Returns:True for success, raises otherwise.
Return type:bool
confusable_homoglyphs.confusables.is_confusable(string, greedy=False, preferred_aliases=[])[source]

Checks if string contains characters which might be confusable with characters from preferred_aliases.

If greedy=False, it will only return the first confusable character found without looking at the rest of the string, greedy=True returns all of them.

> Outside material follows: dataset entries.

-- ==== Sys2Proof/Machine/System.lean ====
section
/-! DEFINITION. BRK, NOP in all its encodings, flag control and stack instructions (46_system_flags_stack.md R230 to R242;
47_undocumented.md R284): the behaviours, then one meaning per row. -/

namespace Sys2Proof.Machine

/-- BRK (R230): the byte after the opcode is skipped unread, and the handler at `$FFFE` is entered with B and U set in the
pushed copy of P. -/
def brkOp (_ : Word) (s : State) : State := s.enterHandler (s.pc + 1) true irqVector

/-- NOP (R231, R284): nothing; the effective address is discarded and not read. -/
def nopOp (_ : Word) (s : State) : State := s

/-- CLC (R232): `P.C <- 0`. -/
def clcOp (_ : Word) (s : State) : State := s.setFlag .C false

/-- SEC (R233): `P.C <- 1`. -/
def secOp (_ : Word) (s : State) : State := s.setFlag .C true

/-- CLI (R234): `P.I <- 0`. -/
def cliOp (_ : Word) (s : State) : State := s.setFlag .I false

/-- SEI (R235): `P.I <- 1`. -/
def seiOp (_ : Word) (s : State) : State := s.setFlag .I true

/-- CLV (R236): `P.V <- 0`. -/
def clvOp (_ : Word) (s : State) : State := s.setFlag .V false

/-- CLD (R237): `P.D <- 0`. -/
def cldOp (_ : Word) (s : State) : State := s.setFlag .D false

/-- SED (R238): `P.D <- 1`. -/
def sedOp (_ : Word) (s : State) : State := s.setFlag .D true

/-- PHA (R239): `push8(A)`. -/
def phaOp (_ : Word) (s : State) : State := s.push8 s.a

/-- PLA (R240): `A <- pop8(); set_nz(A)`. -/
def plaOp (_ : Word) (s : State) : State :=
  let v := s.pop8
  (v.2.setA v.1).setNZ v.1

/-- PHP (R241): push P with B and U set; the register is unchanged. -/
def phpOp (_ : Word) (s : State) : State := s.push8 (pushedStatus true s.p)

/-- PLP (R242): P from the stack with B and U forced to 1. -/
def plpOp (_ : Word) (s : State) : State :=
  let v := s.pop8
  v.2.setP (pulledStatus v.1)

/-- BRK none, `00` (R230). -/
def execBrk (s : State) : Result := instrTick .brk brkOp s
/-- NOP zp, `04` (undocumented, R284). -/
def execNopZp04 (op8 : Byte) (s : State) : Result := instrTick (.nopZp04 op8) nopOp s
/-- NOP abs, `0C` (undocumented, R284). -/
def execNopAbs0C (op16 : Word) (s : State) : Result := instrTick (.nopAbs0C op16) nopOp s
/-- NOP zpx, `14` (undocumented, R284). -/
def execNopZpx14 (op8 : Byte) (s : State) : Result := instrTick (.nopZpx14 op8) nopOp s
/-- NOP none, `1A` (undocumented, R284). -/
def execNop1A (s : State) : Result := instrTick .nop1A nopOp s
/-- NOP abx, `1C` (undocumented, R284). -/
def execNopAbx1C (op16 : Word) (s : State) : Result := instrTick (.nopAbx1C op16) nopOp s
/-- NOP zpx, `34` (undocumented, R284). -/
def execNopZpx34 (op8 : Byte) (s : State) : Result := instrTick (.nopZpx34 op8) nopOp s
/-- NOP none, `3A` (undocumented, R284). -/
def execNop3A (s : State) : Result := instrTick .nop3A nopOp s
/-- NOP abx, `3C` (undocumented, R284). -/
def execNopAbx3C (op16 : Word) (s : State) : Result := instrTick (.nopAbx3C op16) nopOp s
/-- NOP zp, `44` (undocumented, R284). -/
def execNopZp44 (op8 : Byte) (s : State) : Result := instrTick (.nopZp44 op8) nopOp s
/-- NOP zpx, `54` (undocumented, R284). -/
def execNopZpx54 (op8 : Byte) (s : State) : Result := instrTick (.nopZpx54 op8) nopOp s
/-- NOP none, `5A` (undocumented, R284). -/
def execNop5A (s : State) : Result := instrTick .nop5A nopOp s
/-- NOP abx, `5C` (undocumented, R284). -/
def execNopAbx5C (op16 : Word) (s : State) : Result := instrTick (.nopAbx5C op16) nopOp s
/-- NOP zp, `64` (undocumented, R284). -/
def execNopZp64 (op8 : Byte) (s : State) : Result := instrTick (.nopZp64 op8) nopOp s
/-- NOP zpx, `74` (undocumented, R284). -/
def execNopZpx74 (op8 : Byte) (s : State) : Result := instrTick (.nopZpx74 op8) nopOp s
/-- NOP none, `7A` (undocumented, R284). -/
def execNop7A (s : State) : Result := instrTick .nop7A nopOp s
/-- NOP abx, `7C` (undocumented, R284). -/
def execNopAbx7C (op16 : Word) (s : State) : Result := instrTick (.nopAbx7C op16) nopOp s
/-- NOP imm, `80` (undocumented, R284). -/
def execNopImm80 (op8 : Byte) (s : State) : Result := instrTick (.nopImm80 op8) nopOp s
/-- NOP imm, `82` (undocumented, R284). -/
def execNopImm82 (op8 : Byte) (s : State) : Result := instrTick (.nopImm82 op8) nopOp s
/-- NOP imm, `89` (undocumented, R284). -/
def execNopImm89 (op8 : Byte) (s : State) : Result := instrTick (.nopImm89 op8) nopOp s
/-- NOP imm, `C2` (undocumented, R284). -/
def execNopImmC2 (op8 : Byte) (s : State) : Result := instrTick (.nopImmC2 op8) nopOp s
/-- NOP zpx, `D4` (undocumented, R284). -/
def execNopZpxD4 (op8 : Byte) (s : State) : Result := instrTick (.nopZpxD4 op8) nopOp s
/-- NOP none, `DA` (undocumented, R284). -/
def execNopDA (s : State) : Result := instrTick .nopDA nopOp s
/-- NOP abx, `DC` (undocumented, R284). -/
def execNopAbxDC (op16 : Word) (s : State) : Result := instrTick (.nopAbxDC op16) nopOp s
/-- NOP imm, `E2` (undocumented, R284). -/
def execNopImmE2 (op8 : Byte) (s : State) : Result := instrTick (.nopImmE2 op8) nopOp s
/-- NOP none, `EA` (R231). -/
def execNop (s : State) : Result := instrTick .nop nopOp s
/-- NOP zpx, `F4` (undocumented, R284). -/
def execNopZpxF4 (op8 : Byte) (s : State) : Result := instrTick (.nopZpxF4 op8) nopOp s
/-- NOP none, `FA` (undocumented, R284). -/
def execNopFA (s : State) : Result := instrTick .nopFA nopOp s
/-- NOP abx, `FC` (undocumented, R284). -/
def execNopAbxFC (op16 : Word) (s : State) : Result := instrTick (.nopAbxFC op16) nopOp s
/-- CLC none, `18` (R232). -/
def execClc (s : State) : Result := instrTick .clc clcOp s
/-- SEC none, `38` (R233). -/
def execSec (s : State) : Result := instrTick .sec secOp s
/-- CLI none, `58` (R234). -/
def execCli (s : State) : Result := instrTick .cli cliOp s
/-- SEI none, `78` (R235). -/
def execSei (s : State) : Result := instrTick .sei seiOp s
/-- CLV none, `B8` (R236). -/
def execClv (s : State) : Result := instrTick .clv clvOp s
/-- CLD none, `D8` (R237). -/
def execCld (s : State) : Result := instrTick .cld cldOp s
/-- SED none, `F8` (R238). -/
def execSed (s : State) : Result := instrTick .sed sedOp s
/-- PHA none, `48` (R239). -/
def execPha (s : State) : Result := instrTick .pha phaOp s
/-- PLA none, `68` (R240). -/
def execPla (s : State) : Result := instrTick .pla plaOp s
/-- PHP none, `08` (R241). -/
def execPhp (s : State) : Result := instrTick .php phpOp s
/-- PLP none, `28` (R242). -/
def execPlp (s : State) : Result := instrTick .plp plpOp s

end Sys2Proof.Machine
end

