-- ==== Sys2Proof/Laws/Step.lean ====
section
/-! SUPPORT. What a tick can do, said once: whoever takes a turn, the ticker list, the configuration and the counter stay,
and the device table changes only by bus accesses; a wait tick, a service tick and an instruction tick as equations;
the fan-out over an appended list. -/

namespace Sys2Proof.Machine

/-- `t` comes from `s` by turns of tickers: what no turn changes is the same. -/
structure Ticked (s t : State) : Prop where
  decimalDisabled : t.decimalDisabled = s.decimalDisabled
  debugOn : t.debugOn = s.debugOn
  params : t.params = s.params
  tickers : t.tickers = s.tickers
  tickCount : t.tickCount = s.tickCount
  devices : Accessed s.devices t.devices

theorem Ticked.refl (s : State) : Ticked s s := ⟨rfl, rfl, rfl, rfl, rfl, Accessed.refl _⟩

theorem Ticked.trans {s t u : State} (h : Ticked s t) (h' : Ticked t u) : Ticked s u :=
  ⟨h'.decimalDisabled.trans h.decimalDisabled, h'.debugOn.trans h.debugOn, h'.params.trans h.params,
    h'.tickers.trans h.tickers, h'.tickCount.trans h.tickCount, h.devices.trans h'.devices⟩

theorem Touches.ticked {s t : State} (h : Touches s t) : Ticked s t :=
  ⟨h.decimalDisabled, h.debugOn, h.params, h.tickers, h.tickCount, h.devices⟩

theorem disassembled_touches (s : State) (a : Word) : Touches s (s.disassembled a).2 :=
  ((setPc_touches s a).trans (fetch_touches _)).trans (setPc_touches _ _)

theorem emitTrace_ticked (s : State) (a : Word) : Ticked s (s.emitTrace a) := by
  have h := (disassembled_touches s a).ticked
  simp only [State.emitTrace]
  split
  · cases Config.traceReadsBus
    · exact ⟨rfl, rfl, rfl, rfl, rfl, Accessed.refl _⟩
    · exact ⟨h.decimalDisabled, h.debugOn, h.params, h.tickers, h.tickCount, h.devices⟩
  · exact Ticked.refl s

/-- Without the trace switch a trace line is nothing (10_state.md R37). -/
theorem emitTrace_off {s : State} (h : s.debugOn = false) (a : Word) : s.emitTrace a = s := by
  simp [State.emitTrace, h]

theorem serviceNmi_ticked (s : State) : Ticked s s.serviceNmi :=
  have h := (enterHandler_touches s s.pc false nmiVector).ticked
  ⟨h.decimalDisabled, h.debugOn, h.params, h.tickers, h.tickCount, h.devices⟩

theorem serviceIrq_ticked (s : State) : Ticked s s.serviceIrq :=
  have h := (enterHandler_touches s s.pc false irqVector).ticked
  ⟨h.decimalDisabled, h.debugOn, h.params, h.tickers, h.tickCount, h.devices⟩

theorem instructionTick_ticked {s t : State} (h : stateLeft (instructionTick s) = some t) : Ticked s t := by
  have hf := (fetch_touches s).ticked
  simp only [instructionTick] at h
  cases hx : exec s.fetch.1 s.fetch.2 with
  | next u =>
    simp only [hx, traced, stateLeft, Option.some.injEq] at h
    subst h
    exact (hf.trans (exec_touches hx).ticked).trans (emitTrace_ticked _ _)
  | fault r =>
    obtain ⟨-, rfl⟩ := exec_fault hx
    simp only [hx, traced, stateLeft, Option.some.injEq] at h
    subst h
    exact hf
  | refused r => exact absurd hx (exec_not_refused _ _ _)

theorem cpuTick_ticked {s t : State} (h : stateLeft (cpuTick s) = some t) : Ticked s t := by
  simp only [cpuTick] at h
  split at h
  · simp only [stateLeft, Option.some.injEq] at h
    subst h
    exact ⟨rfl, rfl, rfl, rfl, rfl, Accessed.refl _⟩
  · split at h
    · simp only [stateLeft, Option.some.injEq] at h
      subst h
      exact serviceNmi_ticked s
    · split at h
      · simp only [stateLeft, Option.some.injEq] at h
        subst h
        exact serviceIrq_ticked s
      · exact instructionTick_ticked h

theorem busAction_ticked (s : State) (b : BusAction) : Ticked s (s.busAction b) := by
  cases b with
  | irqReq =>
    simp only [State.busAction, State.irqReq]
    split
    · exact Ticked.refl s
    · exact ⟨rfl, rfl, rfl, rfl, rfl, Accessed.refl _⟩
  | nmiReq => exact ⟨rfl, rfl, rfl, rfl, rfl, Accessed.refl _⟩
  | busRead a => exact (memRead_touches s a).ticked
  | busWrite a v => exact (memWrite_touches s a v).ticked
  | ownState n st => exact ⟨rfl, rfl, rfl, rfl, rfl, (Accessed.refl _).own n st⟩

theorem busActions_ticked (bs : List BusAction) (s : State) : Ticked s (bs.foldl State.busAction s) := by
  induction bs generalizing s with
  | nil => exact Ticked.refl s
  | cons b bs ih => exact (busAction_ticked s b).trans (ih _)

theorem tickerTurn_ticked {k : Ticker} {s t : State} (h : stateLeft (tickerTurn k s) = some t) : Ticked s t := by
  cases k with
  | cpu => exact cpuTick_ticked h
  | subscriber id =>
    simp only [tickerTurn, subscriberTurn] at h
    split at h <;>
      · simp only [stateLeft, Option.some.injEq] at h
        subst h
        exact busActions_ticked _ s

theorem fanOut_ticked {ks : List Ticker} {s t : State} (h : stateLeft (fanOut ks s) = some t) : Ticked s t := by
  induction ks generalizing s with
  | nil =>
    simp only [fanOut, stateLeft, Option.some.injEq] at h
    subst h
    exact Ticked.refl s
  | cons k ks ih =>
    simp only [fanOut] at h
    split at h
    · rename_i u hu
      exact (tickerTurn_ticked (by rw [hu]; rfl)).trans (ih h)
    · rename_i r hr
      exact tickerTurn_ticked (by rw [hr]; exact h)
    · simp [stateLeft] at h

/-- All a tick can do to the configuration, the ticker list and the devices, and to the counter (20_memory.md R60). -/
theorem step_ticked {s t : State} (h : stateLeft (step s) = some t) :
    Ticked { s with tickCount := s.tickCount + 1 } t := fanOut_ticked h

/-- With the CPU alone a tick is the CPU's (92_eei_decisions.md D31). -/
theorem step_cpuAlone {s : State} (h : s.cpuAlone) : step s = cpuTick { s with tickCount := s.tickCount + 1 } := by
  have h' : s.tickers = [.cpu] := h
  simp only [step, busTick, h', fanOut, tickerTurn]
  split <;> simp_all

/-- A wait tick (40_step_and_addressing.md R100 step 1). -/
theorem cpuTick_wait {s : State} (h : s.waitCycles > 0) :
    cpuTick s = .next { s with waitCycles := s.waitCycles - 1 } := by simp [cpuTick, h]

/-- An NMI service tick (R100 step 2). -/
theorem cpuTick_nmi {s : State} (h : s.waitCycles = 0) (hn : s.pendingNmi = true) :
    cpuTick s = .next s.serviceNmi := by simp [cpuTick, h, hn]

/-- An IRQ service tick (R100 step 2). -/
theorem cpuTick_irq {s : State} (h : s.waitCycles = 0) (hn : s.pendingNmi = false) (hi : s.pendingIrq = true) :
    cpuTick s = .next s.serviceIrq := by simp [cpuTick, h, hn, hi]

/-- An instruction tick (R100 steps 3 to 8). -/
theorem cpuTick_ready {s : State} (h : s.readyToFetch) : cpuTick s = instructionTick s := by
  obtain ⟨h, hn, hi⟩ := h
  simp [cpuTick, h, hn, hi]

theorem step_ready {s : State} (h : s.readyToFetch) (hc : s.cpuAlone) :
    step s = instructionTick { s with tickCount := s.tickCount + 1 } := by
  rw [step_cpuAlone hc, cpuTick_ready (s := { s with tickCount := s.tickCount + 1 }) h]

theorem fanOut_append (ks ls : List Ticker) (s : State) :
    fanOut (ks ++ ls) s = match fanOut ks s with
      | .next t => fanOut ls t
      | .fault r => .fault r
      | .refused r => .refused r := by
  induction ks generalizing s with
  | nil => rfl
  | cons k ks ih =>
    simp only [List.cons_append, fanOut]
    cases tickerTurn k s <;> simp [ih]

end Sys2Proof.Machine
end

preferred_aliases=[] can take an array of unicode block aliases to be considered as your ‘base’ unicode blocks:

  • considering paρa,
    • with preferred_aliases=['latin'], the 3rd character ρ would be returned because this greek letter can be confused with latin p.
    • with preferred_aliases=['greek'], the 1st character p would be returned because this latin letter can be confused with greek ρ.
    • with preferred_aliases=[] and greedy=True, you’ll discover the 29 characters that can be confused with p, the 23 characters that look like a, and the one that looks like ρ (which is, of course, p aka LATIN SMALL LETTER P).
>>> confusables.is_confusable('paρa', preferred_aliases=['latin'])[0]['character']
'ρ'
>>> confusables.is_confusable('paρa', preferred_aliases=['greek'])[0]['character']
'p'
>>> confusables.is_confusable('Abç', preferred_aliases=['latin'])
False
>>> confusables.is_confusable('AlloΓ', preferred_aliases=['latin'])
False
>>> confusables.is_confusable('ρττ', preferred_aliases=['greek'])
False
>>> confusables.is_confusable('ρτ.τ', preferred_aliases=['greek', 'common'])
False
>>> confusables.is_confusable('ρττp')
[{'homoglyphs': [{'c': 'p', 'n': 'LATIN SMALL LETTER P'}], 'alias': 'GREEK', 'character': 'ρ'}]
Parameters:
  • string (str) – A unicode string
  • greedy (bool) – Don’t stop on finding one confusable character - find all of them.
  • preferred_aliases (list(str)) – Script blocks aliases which we don’t want string‘s characters to be confused with.
Returns:

False if not confusable, all confusable characters and with what they are confusable otherwise.

Return type:

bool or list

confusable_homoglyphs.confusables.is_dangerous(string, preferred_aliases=[])[source]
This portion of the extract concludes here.